Problem:
Look below for the line that has "def State.vinReturn (s". Set down the lines from there through the line that has "def State.release (s", exactly as written.

Dataset entries:
——————————
-- ==== Sys2Proof/Machine/Power.lean ====
section
/-!
DEFINITION. Supply dips and shedding (R443 to R448), power-up, brown-out and power states (R442, R449 to R452), the reset
kinds and what each leaves in place (R453 to R459), and the boot (R460 to R466).
-/

namespace Sys2Proof.Machine

/-- Change the supervision record. -/
def State.sysMod (s : State) (f : SysSt → SysSt) : State := { s with sys := f s.sys }

/-- Power a domain or switch it off. -/
def State.setDom (s : State) (d : Nat) (on : Bool) : State :=
  s.sysMod (fun y => { y with domOn := putBits y.domOn d 1 (b2n on) })

/-! ## Dips and shedding (R443 to R448) -/

/-- Note a rail voltage for PMU_VMON: the present value and the minimum (R467). -/
def State.noteMv (s : State) (rail mv low : Nat) : State :=
  s.sysMod (fun y => { y with mv := setAt y.mv rail mv, mvMin := setAt y.mvMin rail (min (y.mvMin.getD rail 0xFFFF) low) })

/-- SUPPLY_WARNING: a rail below its warning level (R443, R445); rail 6 is VBAT, which has a warning only. A new crossing during
restoration leaves the domains that are still off (R447). -/
def State.supplyWarn (s : State) (rail mv : Nat) : State :=
  if s.pwr == .off || s.pwr == .hibernate || s.sys.held.isSome || rail > 6 then s
  else
    let s1 := s.noteMv rail mv mv
    let s2 := s1.redMod (fun x => { x with supplyAt := some s.now })
    if rail = 6 then s2.sysMod (fun y => { y with low := putBits y.low 6 1 1 })
    else
      let s3 := if s.inDip then
          (if rail = s.sys.dipRail then s2.sysMod (fun y => { y with dipMin := min y.dipMin mv }) else s2)
        else s2.sysMod (fun y => { y with dipRail := rail, dipMin := mv, dipFrom := s.now, shed := s.fget PMU_SHED.SHED, back := 0 })
      (s3.sysMod (fun y => { y with low := putBits y.low rail 1 1 })).showPnl

/-- A rail has returned above warning plus hysteresis; `low` is its lowest voltage over the dip. When every rail has recovered
the dip ends: the DIP event and PMU_DIP, once (R445, R446). -/
def State.railBack (s : State) (rail mv low : Nat) : State :=
  if !bit s.sys.low rail || rail > 6 then s
  else
    let s1 := ((s.noteMv rail mv low).sysMod (fun y => { y with low := putBits y.low rail 1 0 })).redMod (fun x => { x with supplyAt := some s.now })
    if rail = 6 then s1
    else
      let s2 := if rail = s.sys.dipRail then s1.sysMod (fun y => { y with dipMin := min y.dipMin low }) else s1
      if s2.inDip then s2
      else
        let r := s2.sys.dipRail
        let m := s2.sys.dipMin
        let s3 := (((s2.finc PMU_DIP.COUNT).fset PMU_DIP.RAIL r).fset PMU_DIP.MIN_MV m).sysMod (fun y => { y with recovered := s.now })
        (((s3.event 0x0E 0x01 1 (leBytes 4 r ++ leBytes 2 m)).ydSupply 0).storeWaiting.ydSaveTry).showPnl

/-- The effect of shedding a domain (R446). -/
def State.shedFx (s : State) (d : Nat) : State :=
  match d with
  | 11 => s.pnlStop
  | 8 => s.tpCheck.ydGnssOff
  | 6 => s.lgcShed
  | _ => s

/-- Shed one domain, unless it is off already: the mask, the count, the SHED record with the mask of the episode. -/
def State.shedDom (s : State) (d : Nat) : State :=
  if !bit s.sys.domOn d then s
  else
    let m := s.sys.shed ||| 2 ^ d
    let s1 := (s.setDom d false).sysMod (fun y => { y with shed := m })
    let s2 := (s1.finc PMU_SHED.COUNT).fset PMU_SHED.SHED (s1.fget PMU_SHED.SHED ||| 2 ^ d)
    let s3 := if s2.hasAlarm 0x0E 0x02 0 then s2.event 0x0E 0x02 2 (leBytes 2 m) else s2.alarmD 0x0E 0x02 0 (leBytes 2 m)
    s3.shedFx d

/-- DOMAIN_SHED: the domains whose instant after the first crossing has come while some rail has not recovered (R446). -/
def State.shedDue (s : State) : State :=
  if !s.inDip || !s.clocked then s
  else [(11, 20), (8, 30), (6, 40)].foldl (fun s (p : Nat × Nat) =>
    if decide (s.sys.dipFrom + p.2 * 1000000 ≤ s.now) then s.shedDom p.1 else s) s

/-- Restore one shed domain (R447). -/
def State.restoreDom (s : State) (d : Nat) : State :=
  let s1 := ((s.setDom d true).sysMod (fun y => { y with back := y.back + 1 })).fset PMU_SHED.SHED
    (putBits (s.fget PMU_SHED.SHED) d 1 0)
  match d with
  | 11 => s1.showPnl
  | 8 => s1.tpCheck
  | 6 => s1.lgcRestore
  | _ => s1

/-- DOMAIN_RESTORE: D6, D8, D11, those shed, from 1 s after recovery at intervals of 100 ms; SHED clears with the last (R447). -/
def State.restoreDue (s : State) : State :=
  if s.inDip || !s.clocked || s.fget PMU_SHED.SHED = 0 then s
  else
    let s1 := [6, 8, 11].foldl (fun s d =>
      if bit (s.fget PMU_SHED.SHED) d && decide (s.sys.recovered + 1000000000 + s.sys.back * 100000000 ≤ s.now) then s.restoreDom d
      else s) s
    if s1.fget PMU_SHED.SHED = 0 then
      (s1.clearAlarmD 0x0E 0x02 0 (leBytes 2 s.sys.shed)).sysMod (fun y => { y with shed := 0, back := 0 })
    else s1

/-- CLOCK_MONITOR_SECOND: `warn` says that the second deviated beyond ±100 ppm (R444). -/
def State.clockSecond (s : State) (warn : Bool) : State :=
  if !s.clocked || !warn then s
  else ((s.finc PMU_CNT.CLK_WARN).redMod (fun x => { x with clkWarn := true })).ydSupply 8

/-- HOLD_UP_CHARGED: VHOLD at or above 10.5 V; what waited may start (R448). -/
def State.holdCharged (s : State) : State :=
  (s.sysMod (fun y => { y with holdOk := true })).storeWaiting.ydSaveTry

/-! ## What a reset leaves in place (R457) -/

/-- Kinds after which everything but D0 and flash starts anew. -/
def RstKind.cold (k : RstKind) : Bool := k == .por || k == .bor
/-- Kinds that keep TIME_NS and INC, the trip latches and the DISC faults. -/
def RstKind.keepsTime (k : RstKind) : Bool := k == .xrst || k == .wdr || k == .srst
/-- Kinds that keep the retired channels, the logic image and recorder staging. -/
def RstKind.warm (k : RstKind) : Bool := k == .wdr || k == .srst || k == .sleepWake
/-- The coding of PMU_RST_CAUSE.KIND (R467). -/
def RstKind.code : RstKind → Nat
  | .por => 0 | .bor => 1 | .xrst => 2 | .wdr => 3 | .srst => 4 | .drst => 5 | .safr => 6 | .sleepWake => 7

/-- Copy registers from another state. -/
def State.copyRegs (s t : State) (as : List Nat) : State := as.foldl (fun s a => s.setReg a (t.reg a)) s

/-- Tags of the commands a reset leaves unanswered (R396). -/
def State.lostTags (s : State) : List Nat := s.hif.pendTags ++ s.hif.taken.map (fun t => t.cmd.tag.toNat)

/-- The host interface after a restart of SV (R396). -/
def State.hifRestart (s : State) (kind : RstKind) (dom : Nat) : HifSt :=
  { resetHif with held := [], pendTags := s.lostTags, rstKind := kind.code, rstDom := dom }

/-- Alarms that outlive a reset: those of trip latches and DISC faults kept, and of channels kept retired. -/
def keepAlarm (k : RstKind) (a : Nat × Nat) : Bool :=
  (k.keepsTime && (a.1 == 0x0801 || a.1 == 0x0804))
    || (k.warm && [0x0F02, 0x0303, 0x0A02, 0x0B02, 0x0606].contains a.1)

/-- Show a channel kept retired in the registers of its block. -/
def State.showKept (s : State) (key : Nat) : State :=
  let n := key % 4096
  let s1 := s.showRet (key / 4096) n true
  match key / 4096 with
  | 3 => s1.canRetire n
  | 4 => if 3 ≤ n ∧ n < 7 then
      (s1.fset CEX_ASSIGN.RETIRED (putBits (s1.fget CEX_ASSIGN.RETIRED) (n - 3) 1 1)).cexMod (fun c => { c with moving := true })
    else s1
  | 5 => s1.slvMod (fun x => { x with deadPath := x.deadPath ||| 2 ^ n })
  | _ => s1

/-- Safety state after a restart of SV: latches, causes and DISC faults kept, or every latch set with POWER_ON (R457). The
input levels are the balls'; the password, F and the change log survive, and the registers show them (R242). -/
def State.safRestart (t s : State) (k : RstKind) : State :=
  let shown := ((t.fput SAF_STATUS.PW_SET s.saf.pw.isSome).fset SAF_PW.FAILS s.d0.pwFails).fset SAF_LOG.SEQ (s.d0.clSeq - 1)
  let levels := (shown.copyRegs s [aSAF_ESTOP]).safMod (fun x => { x with
    rise := s.saf.rise, pw := s.saf.pw, pwAt := s.saf.pwAt, rstOn := s.saf.rstOn, rstOff := s.saf.rstOff })
  if k.keepsTime then
    ((levels.copyRegs s ((upTo 4).map (fun g => aSAF_CAUSE + 4 * g))).safMod (fun x => { x with
      latch := s.saf.latch, diffAt := s.saf.diffAt, seenOff := s.saf.seenOff })).showSaf
  else (levels.fset SAF_ESTOP.DISC 0).safMod (fun x => { x with
    diffAt := (upTo 4).map (fun n =>
      if bit (s.fget SAF_ESTOP.LEVEL_A) n != bit (s.fget SAF_ESTOP.LEVEL_B) n then some t.now else none) })

/-- Every reset that restarts SV, but a DRST of D1 (R453, R457): the state of reset, with what the kind leaves. -/
def State.restart (s : State) (k : RstKind) : State :=
  let y := s.sys
  let t0 : State := { State.reset with
    pending := s.pending, out := s.out, free := s.free, flash := s.flash, pwr := .run
    d0 := { s.d0 with queue := [], lostNew := 0 }
    hif := s.hifRestart k 0
    dia := { resetDia with poison := if k == .sleepWake then s.dia.poison.filter (fun w => w.1 == 0) else [] }
    cfg := { resetCfg with issued := if k == .por then [] else s.cfg.issued }
    sys := { resetSys with
      yd := y.strapYd, hostSel := y.strapHost, strapYd := y.strapYd, strapHost := y.strapHost, pinYd := y.pinYd,
      pinHost := y.pinHost, held := none, clock := y.clock, mv := y.mv, low := if k.cold then y.low &&& 64 else y.low,
      dipRail := y.dipRail, dipMin := y.dipMin, dipFrom := y.dipFrom, holdOk := y.holdOk, rtc := y.rtc,
      rtcValid := y.rtcValid, railFails := y.railFails, pmuStop := y.pmuStop, wdrAt := y.wdrAt, kind := k,
      d0Lost := y.d0Lost, otpCtr := y.otpCtr, pcieRsts := if k == .por || k == .bor || k == .xrst then y.pcieRsts + 1 else y.pcieRsts }
    time := if k.keepsTime then { resetTime with ns := s.time.ns, frac := s.time.frac, inc := BitVec.ofNat 40 s.incNow, frame := s.time.frame } else resetTime
    mem := memDrop (fun r => !(r == rgnLed || r == rgnClog || r == rgnRing || k == .wdr || k == .srst
        || (k == .sleepWake && (r == rgnPool || r == rgnPim)))) s.mem
    fch := if k.warm then s.fch.filter (fun p => p.2.retired) else []
    alarms := s.alarms.filter (keepAlarm k)
    recd := { resetRec with
      bseq := s.recd.bseq, wp := s.recd.wp, staged := if k.warm then s.recd.staged else [], into := if k.warm then s.recd.into else 0 }
    gns := { resetGns with
      alm := if k.warm then s.gns.alm else s.flash.alm, eph := if k.warm then s.gns.eph else s.flash.eph,
      pos := if k.warm then s.gns.pos else s.flash.pos }
    lgc := if k.warm then { resetLgc with img := s.lgc.img, slot := s.lgc.slot, insts := s.lgc.insts, saved := s.lgc.saved }
      else { resetLgc with saved := s.lgc.saved }
    pnl := if k == .sleepWake then s.pnl else resetPnl
    yd := { resetYd with pinIn := s.yd.pinIn, unset := s.yd.unset } }
  let t1 := (t0.fset DIA_LEDGER.LOST s.d0.lost).fset PMU_CNT.HOLD_ABORT s.d0.holdAbort
  let t2 := if k == .wdr || k == .srst then t1.fset PMU_CNT.WDR (s.fget PMU_CNT.WDR) else t1
  let t3 := if k.keepsTime then ((t2.fset TIM_INC_FRAC.FRAC (s.fget TIM_INC_FRAC.FRAC)).fset TIM_INC_INT.INT (s.fget TIM_INC_INT.INT)).fset
      TIM_FRAME_NUM.FRAME (s.fget TIM_FRAME_NUM.FRAME) else t2
  let t4 := ((t3.safRestart s k).servoRestart).fset PMU_RST_CAUSE.KIND k.code
  ((tabKeys t4.fch).foldl State.showKept t4).showNav

/-! ## Power-up and supply resets (R442, R449, R450, R459) -/

/-- D0 restored after it lost its contents (R459): the change log in flash tells the largest SEQ; the delay that F = 3 asks for runs from here
(DESIGN CHOICE, log 267). -/
def State.d0Restore (s : State) : State :=
  let seqs := (upTo 1024).filterMap (fun i =>
    let b := s.rdB rgnClog (128 * i) 128
    if crc32c (b.take 124) = uAt 4 b 124 then some (uAt 4 b 8) else none)
  let s1 := { s with
    mem := memDrop (fun r => r == rgnLed) s.mem
    d0 := { resetD0 with pwFails := 3, arCtr := s.sys.otpCtr, clSeq := if seqs.isEmpty then 1 else maxN seqs + 1 }
    sys := { s.sys with rtc := 0, rtcValid := false, d0Lost := false } }
  let s2 := ((s1.fset SAF_PW.FAILS 3).fset SAF_LOG.SEQ (s1.d0.clSeq - 1)).safMod (fun x => { x with pwAt := s1.now })
  (((s2.fset DIA_LEDGER.LOST 0).fset PMU_CNT.HOLD_ABORT 0).fup PMU_RST_CAUSE.D0_LOST).ledger 0x0004 []

/-- The power-up of a POR begins: everything but D0 starts anew with the reset held (R442, R453); `wake` from HIBERNATE. -/
def State.porStart (s : State) (wake : Bool) : State :=
  let s1 := (s.restart .por).fput PMU_RST_CAUSE.WAKE wake
  let s2 := if s.sys.d0Lost then s1.d0Restore else s1
  s2.sysMod (fun y => { y with held := some .por, seq := true, domOn := 1, holdOk := false })

/-- POR: VIN has risen from OFF and stays above 4.25 V (R442, R450). -/
def State.powerOn (s : State) : State :=
  if s.pwr == .off && !s.sys.pmuStop then s.porStart false else s

/-- VIN_RETURN: VIN above 4.25 V for 10 ms while a BOR is held; the power-up sequence begins (R449). -/
def State.vinReturn (s : State) : State :=
  if s.sys.held == some .bor && !s.sys.pmuStop then s.sysMod (fun y => { y with seq := true }) else s

/-- RAIL_TIMEOUT: a rail has not reached 95 % in time: every rail is switched off, the D0 logic writes PMU_FAIL; after three
failures in a row the PMU stays off (R442). -/
def State.railTimeout (s : State) (rail : Nat) : State :=
  if s.sys.held.isNone || !s.sys.seq then s
  else
    let n := s.sys.railFails + 1
    let s1 := s.ledPut ⟨s.now, s.time.frame, 0x0003, leBytes 1 rail ++ leBytes 1 n⟩
    s1.sysMod (fun y => { y with railFails := n, seq := n < 3, pmuStop := decide (3 ≤ n), domOn := 1 })

/-- RESET_RELEASE: every rail is up, the TCXO runs and the PLL has locked (R442). At a POR the straps are sampled (R2); every
trip latch is set with POWER_ON (R234, R457). -/
def State.release (s : State) (yd host : Bool) : State :=
  if s.sys.held.isNone || !s.sys.seq then s
  else
    let por := s.sys.held == some .por
    let s1 := s.sysMod (fun y => { y with
      held := none, seq := false, railFails := 0, clock := true, domOn := 0x607, pinYd := yd, pinHost := host,
      strapYd := if por then yd else y.strapYd, strapHost := if por then host else y.strapHost,
      yd := if por then yd else y.strapYd, hostSel := if por then host else y.strapHost })
    if s1.sys.yd then s1 else s1.safPowerOn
——————————
Solved problem:
def State.vinReturn (s : State) : State :=
  if s.sys.held == some .bor && !s.sys.pmuStop then s.sysMod (fun y => { y with seq := true }) else s

/-- RAIL_TIMEOUT: a rail has not reached 95 % in time: every rail is switched off, the D0 logic writes PMU_FAIL; after three
failures in a row the PMU stays off (R442). -/
def State.railTimeout (s : State) (rail : Nat) : State :=
  if s.sys.held.isNone || !s.sys.seq then s
  else
    let n := s.sys.railFails + 1
    let s1 := s.ledPut ⟨s.now, s.time.frame, 0x0003, leBytes 1 rail ++ leBytes 1 n⟩
    s1.sysMod (fun y => { y with railFails := n, seq := n < 3, pmuStop := decide (3 ≤ n), domOn := 1 })

/-- RESET_RELEASE: every rail is up, the TCXO runs and the PLL has locked (R442). At a POR the straps are sampled (R2); every
trip latch is set with POWER_ON (R234, R457). -/
def State.release (s : State) (yd host : Bool) : State :=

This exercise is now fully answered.